[DATA SUPPLIED Boundary: Start]

-- ==== Sys2Proof/Laws/Requests.lean ====
section
/-! SUPPORT. Requests at a port that waits: what taking, answering and refusing one can do, once for every request. -/

namespace Sys2Proof.Machine

open Sys2Proof.Safety

/-- Outputs, lamps and watches do not depend on the ports. -/
theorem settle_ports (s : State) (P : Ports PortState) : settle { s with ports := P } = { settle s with ports := P } := rfl

/-- While the reset pin is not asserted a command has its effect. -/
theorem whileRunning_of {s : State} {f : State → State} (h : s.pins.reset = false) : whileRunning s f = .next (f s) := by
  simp [whileRunning, h]

/-- The ports once a request at `p` is being answered (R176). -/
def begun (p : Port) (s : State) : Ports PortState :=
  s.ports.set p
    { s.ports.get p with
      receive := .answering
      overrun := false
      lastByte := some s.now }

theorem beginAnswer_eq (p : Port) (s : State) : beginAnswer p s = { s with ports := begun p s } := by
  unfold beginAnswer noteByte State.modPort begun
  simp

/-- A frame error changes the counter of its own port alone (R190). -/
theorem frameError_eq (p : Port) (s : State) :
    frameError p s = { s with ports := s.ports.set p (errorCounted (s.ports.get p)) } := by
  have e : (if (s.ports.get p).counterClass = .frameErrors then
      { s.ports.get p with counter := bump255 (s.ports.get p).counter } else s.ports.get p) =
      errorCounted (s.ports.get p) := by
    unfold errorCounted; split <;> rfl
  unfold frameError State.modPort
  rw [← e]

/-- What the gap test reads (R177). -/
theorem gapReached_iff (s : State) (p : Port) : gapReached s p = true ↔ LongGap s p := by
  unfold gapReached LongGap
  constructor
  · intro h
    split at h
    · rename_i t ht
      exact ⟨t, ht, of_decide_eq_true h⟩
    · cases h
  · intro ⟨t, ht, h⟩
    rw [ht]
    exact decide_eq_true h

theorem gapReached_false {s : State} {p : Port} (h : ¬ LongGap s p) : gapReached s p = false := by
  cases e : gapReached s p
  · rfl
  · exact absurd ((gapReached_iff s p).mp e) h

/-- A request at a waiting port is answered at once. -/
theorem request_ready {p : Port} {s : State} (h : Ready s p) (code : Byte) (body : State → State × Reply) :
    request p code body s = answer p code body s := by
  unfold request onFrame settleGap timeoutDue quietDue
  simp [h.waiting]

/-- A request that the role permits is taken by its owning block on the state whose port is answering. -/
theorem answer_permitted {p : Port} {s : State} {code : Byte} {body : State → State × Reply}
    (h : (s.role p).permits code.toNat = true) :
    answer p code body s =
      respond p code (body { s with ports := begun p s }).2 (body { s with ports := begun p s }).1 := by
  have : ({ s with ports := begun p s } : State).role p = s.role p := rfl
  simp only [answer, beginAnswer_eq, this, h, if_true]

/-- A response that is no refusal changes its port alone. -/
theorem respond_accepted {p : Port} {code : Byte} {r : Reply} {s : State} (h : ∀ x, r.status ≠ .refused x) :
    respond p code r s =
      { s with
        ports := s.ports.set p
          { s.ports.get p with
            response := some ⟨r.status, code, r.data⟩
            transmitEnable := true } } := by
  unfold respond State.modPort
  split
  · rename_i x hx
    exact absurd hx (h x)
  all_goals rfl

/-- A refusal of a request at a waiting port changes the ports alone. -/
theorem respond_refusal (p : Port) (code : Byte) (r : Reason) (s : State) :
    respond p code ⟨.refused r, 0⟩ { s with ports := begun p s } = { s with ports := portsRefused p code r s } := by
  have e : (respond p code ⟨.refused r, 0⟩ { s with ports := begun p s }).ports = portsRefused p code r s := by
    unfold portsRefused portsAnswered portsPosted
    apply Ports.ext_get
    intro q
    simp only [respond, countEvent, State.modPort, begun, Ports.get_mapPort, Ports.get_set]
    by_cases hq : q = p
    · subst hq
      simp only [if_true, posted, answered, List.foldl, Option.some.injEq, eq_comm]
      split <;> rfl
    · simp only [hq, if_false, posted, List.foldl, Option.some.injEq, eq_comm]
      split <;> rfl
  calc respond p code ⟨.refused r, 0⟩ { s with ports := begun p s }
      = { s with ports := (respond p code ⟨.refused r, 0⟩ { s with ports := begun p s }).ports } := rfl
    _ = _ := by rw [e]

/-- A request whose owning block refuses it leaves everything but the ports (R179). -/
theorem answer_refusal {p : Port} {s : State} {code : Byte} {body : State → State × Reply} {r : Reason}
    (h : (s.role p).permits code.toNat = true)
    (hb : body { s with ports := begun p s } = refuse r { s with ports := begun p s }) :
    answer p code body s = { s with ports := portsRefused p code r s } := by
  rw [answer_permitted h, hb]
  exact respond_refusal p code r s

/-- A request that the role does not permit leaves everything but the ports (R181). -/
theorem answer_forbidden {p : Port} {s : State} {code : Byte} {body : State → State × Reply}
    (h : (s.role p).permits code.toNat = false) :
    answer p code body s = { s with ports := portsRefused p code .role s } := by
  have : ({ s with ports := begun p s } : State).role p = s.role p := rfl
  simp only [answer, beginAnswer_eq, this, h]
  exact respond_refusal p code .role s

end Sys2Proof.Machine
end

[DATA SUPPLIED Boundary: End]

| DESCRIPTION OF THE TASK |
Please write out the records above once more, exactly and completely.

| OUTPUT OF THE TASK |
-- ==== Sys2Proof/Laws/Requests.lean ====
section
/-! SUPPORT. Requests at a port that waits: what taking, answering and refusing one can do, once for every request. -/

namespace Sys2Proof.Machine

open Sys2Proof.Safety

/-- Outputs, lamps and watches do not depend on the ports. -/
theorem settle_ports (s : State) (P : Ports PortState) : settle { s with ports := P } = { settle s with ports := P } := rfl

/-- While the reset pin is not asserted a command has its effect. -/
theorem whileRunning_of {s : State} {f : State → State} (h : s.pins.reset = false) : whileRunning s f = .next (f s) := by
  simp [whileRunning, h]

/-- The ports once a request at `p` is being answered (R176). -/
def begun (p : Port) (s : State) : Ports PortState :=
  s.ports.set p
    { s.ports.get p with
      receive := .answering
      overrun := false
      lastByte := some s.now }

theorem beginAnswer_eq (p : Port) (s : State) : beginAnswer p s = { s with ports := begun p s } := by
  unfold beginAnswer noteByte State.modPort begun
  simp

/-- A frame error changes the counter of its own port alone (R190). -/
theorem frameError_eq (p : Port) (s : State) :
    frameError p s = { s with ports := s.ports.set p (errorCounted (s.ports.get p)) } := by
  have e : (if (s.ports.get p).counterClass = .frameErrors then
      { s.ports.get p with counter := bump255 (s.ports.get p).counter } else s.ports.get p) =
      errorCounted (s.ports.get p) := by
    unfold errorCounted; split <;> rfl
  unfold frameError State.modPort
  rw [← e]

/-- What the gap test reads (R177). -/
theorem gapReached_iff (s : State) (p : Port) : gapReached s p = true ↔ LongGap s p := by
  unfold gapReached LongGap
  constructor
  · intro h
    split at h
    · rename_i t ht
      exact ⟨t, ht, of_decide_eq_true h⟩
    · cases h
  · intro ⟨t, ht, h⟩
    rw [ht]
    exact decide_eq_true h

theorem gapReached_false {s : State} {p : Port} (h : ¬ LongGap s p) : gapReached s p = false := by
  cases e : gapReached s p
  · rfl
  · exact absurd ((gapReached_iff s p).mp e) h

/-- A request at a waiting port is answered at once. -/
theorem request_ready {p : Port} {s : State} (h : Ready s p) (code : Byte) (body : State → State × Reply) :
    request p code body s = answer p code body s := by
  unfold request onFrame settleGap timeoutDue quietDue
  simp [h.waiting]

/-- A request that the role permits is taken by its owning block on the state whose port is answering. -/
theorem answer_permitted {p : Port} {s : State} {code : Byte} {body : State → State × Reply}
    (h : (s.role p).permits code.toNat = true) :
    answer p code body s =
      respond p code (body { s with ports := begun p s }).2 (body { s with ports := begun p s }).1 := by
  have : ({ s with ports := begun p s } : State).role p = s.role p := rfl
  simp only [answer, beginAnswer_eq, this, h, if_true]

/-- A response that is no refusal changes its port alone. -/
theorem respond_accepted {p : Port} {code : Byte} {r : Reply} {s : State} (h : ∀ x, r.status ≠ .refused x) :
    respond p code r s =
      { s with
        ports := s.ports.set p
          { s.ports.get p with
            response := some ⟨r.status, code, r.data⟩
            transmitEnable := true } } := by
  unfold respond State.modPort
  split
  · rename_i x hx
    exact absurd hx (h x)
  all_goals rfl

/-- A refusal of a request at a waiting port changes the ports alone. -/
theorem respond_refusal (p : Port) (code : Byte) (r : Reason) (s : State) :
    respond p code ⟨.refused r, 0⟩ { s with ports := begun p s } = { s with ports := portsRefused p code r s } := by
  have e : (respond p code ⟨.refused r, 0⟩ { s with ports := begun p s }).ports = portsRefused p code r s := by
    unfold portsRefused portsAnswered portsPosted
    apply Ports.ext_get
    intro q
    simp only [respond, countEvent, State.modPort, begun, Ports.get_mapPort, Ports.get_set]
    by_cases hq : q = p
    · subst hq
      simp only [if_true, posted, answered, List.foldl, Option.some.injEq, eq_comm]
      split <;> rfl
    · simp only [hq, if_false, posted, List.foldl, Option.some.injEq, eq_comm]
      split <;> rfl
  calc respond p code ⟨.refused r, 0⟩ { s with ports := begun p s }
      = { s with ports := (respond p code ⟨.refused r, 0⟩ { s with ports := begun p s }).ports } := rfl
    _ = _ := by rw [e]

/-- A request whose owning block refuses it leaves everything but the ports (R179). -/
theorem answer_refusal {p : Port} {s : State} {code : Byte} {body : State → State × Reply} {r : Reason}
    (h : (s.role p).permits code.toNat = true)
    (hb : body { s with ports := begun p s } = refuse r { s with ports := begun p s }) :
    answer p code body s = { s with ports := portsRefused p code r s } := by
  rw [answer_permitted h, hb]
  exact respond_refusal p code r s

/-- A request that the role does not permit leaves everything but the ports (R181). -/
theorem answer_forbidden {p : Port} {s : State} {code : Byte} {body : State → State × Reply}
    (h : (s.role p).permits code.toNat = false) :
    answer p code body s = { s with ports := portsRefused p code .role s } := by
  have : ({ s with ports := begun p s } : State).role p = s.role p := rfl
  simp only [answer, beginAnswer_eq, this, h]
  exact respond_refusal p code .role s

end Sys2Proof.Machine
end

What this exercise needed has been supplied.